Pertanto, l'omesso deposito delle note scritte in sostituzione dell'udienza prima della pronuncia della sentenza definitiva appellata – del tutto coerente con la volontà espressa da entrambe le parti di non voler modificare il loro status di separati e di rinunciare, pertanto, a proseguire nel giudizio di divorzio -, impone di dichiarare in questa sede la nullità della sentenza di primo grado di cessazione degli effetti civili del matrimonio contratto tra le parti, per violazione di una norma processuale posta a garanzia del diritto al contraddittorio e alla difesa giudiziale2.
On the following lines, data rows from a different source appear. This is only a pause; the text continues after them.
-- ==== Sys2Proof/Proofs/Reports/SnapshotReads.lean ====
section
/-! SUPPORT. READ EXPORT PART (R164), NEXT CHANGED (R161), and the reads by which EXPORT STATION builds its parts (R160,
R162). -/

namespace Sys2Proof.Machine

open Sys2Proof

variable {s t u : State}

/-! ### READ EXPORT PART (R164) -/

theorem exec_readExportPart {k : Nat} (h : s.serves (.readExportPart k) .readyRestore = true) :
    exec (.readExportPart k) s = .next (readExportPartBody k s) := hostCommand_of_serves _ h

theorem readExportPart_claim : Claims.ReadExportPart := by
  refine ⟨fun s p hp => ⟨fun hs => ?_, fun k hs => ⟨fun q hq => ?_, fun hk => ?_⟩⟩, fun s k hp hs => ?_,
    length_occPartBytes⟩
  · rw [exec_readExportPart hs]
    simp [readExportPartBody, hp, Snapshot.part]
  · rw [exec_readExportPart hs]
    simp [readExportPartBody, hp, Snapshot.part, hq]
  · rw [exec_readExportPart hs]
    simp [readExportPartBody, hp, Snapshot.part, List.getElem?_eq_none hk]
  · rw [exec_readExportPart hs]
    simp [readExportPartBody, hp]

/-! ### NEXT CHANGED (R161) -/

theorem exec_nextChanged {key : Option Nat} (h : s.serves (.nextChanged key) .readyRestore = true) :
    exec (.nextChanged key) s = .next (nextChangedBody key s) := hostCommand_of_serves _ h

theorem smallest_eq_none_iff {l : List Nat} : smallest l = none ↔ l = [] := by
  cases l with
  | nil => simp [smallest]
  | cons n l => cases h : smallest l <;> simp [smallest, h]

theorem smallest_spec {l : List Nat} {m : Nat} (h : smallest l = some m) : m ∈ l ∧ ∀ k ∈ l, m ≤ k := by
  induction l generalizing m with
  | nil => simp [smallest] at h
  | cons k l ih =>
    cases hl : smallest l with
    | none =>
      obtain rfl := smallest_eq_none_iff.1 hl
      simp_all [smallest]
    | some j =>
      obtain ⟨hj, hleast⟩ := ih hl
      obtain rfl : min k j = m := by simpa [smallest, hl] using h
      refine ⟨?_, fun i hi => ?_⟩
      · rcases min_choice k j with h | h <;> simp [h, hj]
      · rcases List.mem_cons.1 hi with rfl | hi
        · exact min_le_left _ _
        · exact (min_le_right _ _).trans (hleast i hi)

/-- A number of a list that is above none of them is the smallest. -/
theorem smallest_of_least {l : List Nat} {n : Nat} (hn : n ∈ l) (hle : ∀ m ∈ l, n ≤ m) : smallest l = some n := by
  cases h : smallest l with
  | none => simp [smallest_eq_none_iff.1 h] at hn
  | some m =>
    obtain ⟨hm, hleast⟩ := smallest_spec h
    rw [le_antisymm (hleast n hn) (hle m hm)]

theorem considered_iff {key : Option Nat} {e : Station} : considered key e = true ↔
    e.state = .active ∧ e.damaged = false ∧ e.changed = true ∧ ∀ n, key = some n → n < e.number := by
  simp [considered, optAll_iff, and_assoc]

/-- The numbers that the search considers, on intact memory. -/
theorem mem_candidates (h : s.intact = true) {key : Option Nat} {m : Nat} :
    m ∈ (s.stations.filter fun p => considered key p.2).map (fun p => p.2.number) ↔
      ∃ w e, ((w, e) ∈ s.stations ∧ e.state = .active ∧ e.changed = true ∧ ∀ n, key = some n → n < e.number) ∧
        e.number = m := by
  have hd : ∀ w e, (w, e) ∈ s.stations → e.damaged = false := by
    simp only [State.intact, Bool.and_eq_true, List.all_eq_true] at h
    obtain ⟨⟨⟨⟨⟨⟨⟨hst, -⟩, -⟩, -⟩, -⟩, -⟩, -⟩, -⟩ := h
    intro w e he
    simpa using (hst (w, e) he).2
  simp only [List.mem_map, List.mem_filter, considered_iff, Prod.exists]
  constructor
  · rintro ⟨w, e, ⟨he, ha, -, hc, hk⟩, rfl⟩
    exact ⟨w, e, ⟨he, ha, hc, hk⟩, rfl⟩
  · rintro ⟨w, e, ⟨he, ha, hc, hk⟩, rfl⟩
    exact ⟨w, e, ⟨he, ha, hd w e he, hc, hk⟩, rfl⟩

theorem nextChangedBody_of_valid (h : s.intact = true) {key : Option Nat} (hk : ∀ n, key = some n → 1 ≤ n ∧ n ≤ 65534) :
    nextChangedBody key s = s.respond .ok (optBytes u16 (s.nextChanged key)) := by
  have hvalid : optAll validNumber key = true :=
    (optAll_iff _ _).2 fun n hn => validNumber_of_range (hk n hn).1 (hk n hn).2
  simp [nextChangedBody, hvalid, checkStations_of_intact h]

theorem nextChanged_claim : Claims.NextChanged := by
  intro s key hs
  rw [exec_nextChanged hs]
  refine ⟨fun n hk hn => ?_, fun hi hk => ?_⟩
  · simp [nextChangedBody, hk, optAll, validNumber_of_out hn]
  intro hit
  rw [nextChangedBody_of_valid hi hk, State.nextChanged]
  refine ⟨fun hnone => ?_, fun w e he hleast => ?_⟩
  · rw [smallest_eq_none_iff.2 (List.eq_nil_iff_forall_not_mem.2 fun m hm => ?_)]
    · rfl
    · obtain ⟨w, e, he, -⟩ := (mem_candidates hi).1 hm
      exact hnone w e he
  · rw [smallest_of_least ((mem_candidates hi).2 ⟨w, e, he, rfl⟩) fun m hm => ?_]
    · rfl
    · obtain ⟨v, f, hf, rfl⟩ := (mem_candidates hi).1 hm
      exact hleast v f hf

/-! ### What the reads of an EXPORT STATION leave (R32, R92, R160) -/

/-- R32: a record as a read of it leaves it. -/
def markedOcc (o : Occ) : Occ := { o with damaged := o.damaged || !o.sound }

/-- R92: a site as a read of it leaves it. -/
def markedSite (c : Site) : Site := { c with damaged := c.damaged || !c.sound }

theorem markedOcc_idem (o : Occ) : markedOcc (markedOcc o) = markedOcc o := by
  cases ho : o.damaged <;> cases hs : o.sound <;> simp [markedOcc, ho, hs]

theorem markedSite_idem (c : Site) : markedSite (markedSite c) = markedSite c := by
  cases hd : c.damaged <;> cases hs : c.sound <;> simp [markedSite, hd, hs]

theorem markedOcc_of_sound {o : Occ} (h : o.sound = true) : markedOcc o = o := by
  have hd : (o.damaged || !o.sound) = o.damaged := by simp [h]
  rw [markedOcc, hd]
Le concordi posizioni e conclusioni delle parti impongono l'integrale compensazione delle spese del presente giudizio.
P.Q.M.
La Corte d'Appello di Torino, Sezione Minorenni e Famiglia,
4 Visti gli artt. 161, 359 e 279 c.p.c., definitivamente decidendo nel contradditorio delle parti e disattesa ogni contraria istanza, eccezione o deduzione,
DICHIARA la nullità della sentenza del Tribunale Ordinario di Vercelli del 18.12.2024, resa a definizione del procedimento iscritto al n. 1132/2024 R.G.
Manda alla Cancelleria di comunicare la sentenza alle parti.
Così deciso in Torino, nella Camera di consiglio della Sezione Minorenni e Famiglia della
Corte di Appello di Torino, in data 7 novembre 2025.
Il Consigliere estensore Dott.ssa Valentina Caratto
Il Presidente
Dott.ssa Roberta Collidà
5 1. DA COMPARE FOOTNOTE PAGES 1 Cfr. Cass., sez. lav., ordinanza 17717 del 27.6.2024 – rv. 67597-01. 2 Cfr. Cass. 17717/2024, sopra citata, che a sua volta richiama Cass., S.U., n. 36596/2021: “…secondo il costante orientamento di questa Corte, le norme processuali hanno natura servente, giacché la deduzione dei vizi derivanti dalla loro inosservanza (i cd. vizi formali) non serve a tutelare l'astratta regolarità dell'attività giudiziaria ma ad eliminare i pregiudizi conseguenti all'esercizio delle facoltà in cui sì esprime il diritto di difesa. Con la conseguenza che è generalmente inammissibile per difetto di interesse la doglianza relativa alla violazione della regola processuale nel caso in cui non sia prospettato il concreto pregiudizio subito dalla parte per effetto della pretesa violazione processuale (Cass., Sez. U., 09/08/2018, n. 20685). Si è però più di recente affinato tale orientamento, per il caso in cui la violazione della regola processuale assuma la forma della «lesione dei diritti processuali essenziali ai contraddittorio e alla difesa giudiziale», poiché in questo caso ─ e solo in esso ─ la violazione delle regole processuali è ipso iure foriera di danno, senza che sia necessario allegare un concreto pregiudizio da essa derivante (così Cass., Sez. U., n. 36596/2021 cit.). La regola processuale violata, ossia l'art. 127 ter comma quarto cod. proc. civ., afferisce proprio al concreto dispiegarsi del contraddittorio nel processo, in quanto il potere del giudice di pronunciare nel merito presuppone che la parte ne solleciti l'esercizio, giusta il principio generale previsto dall'art. 99 cod. proc. civ.”.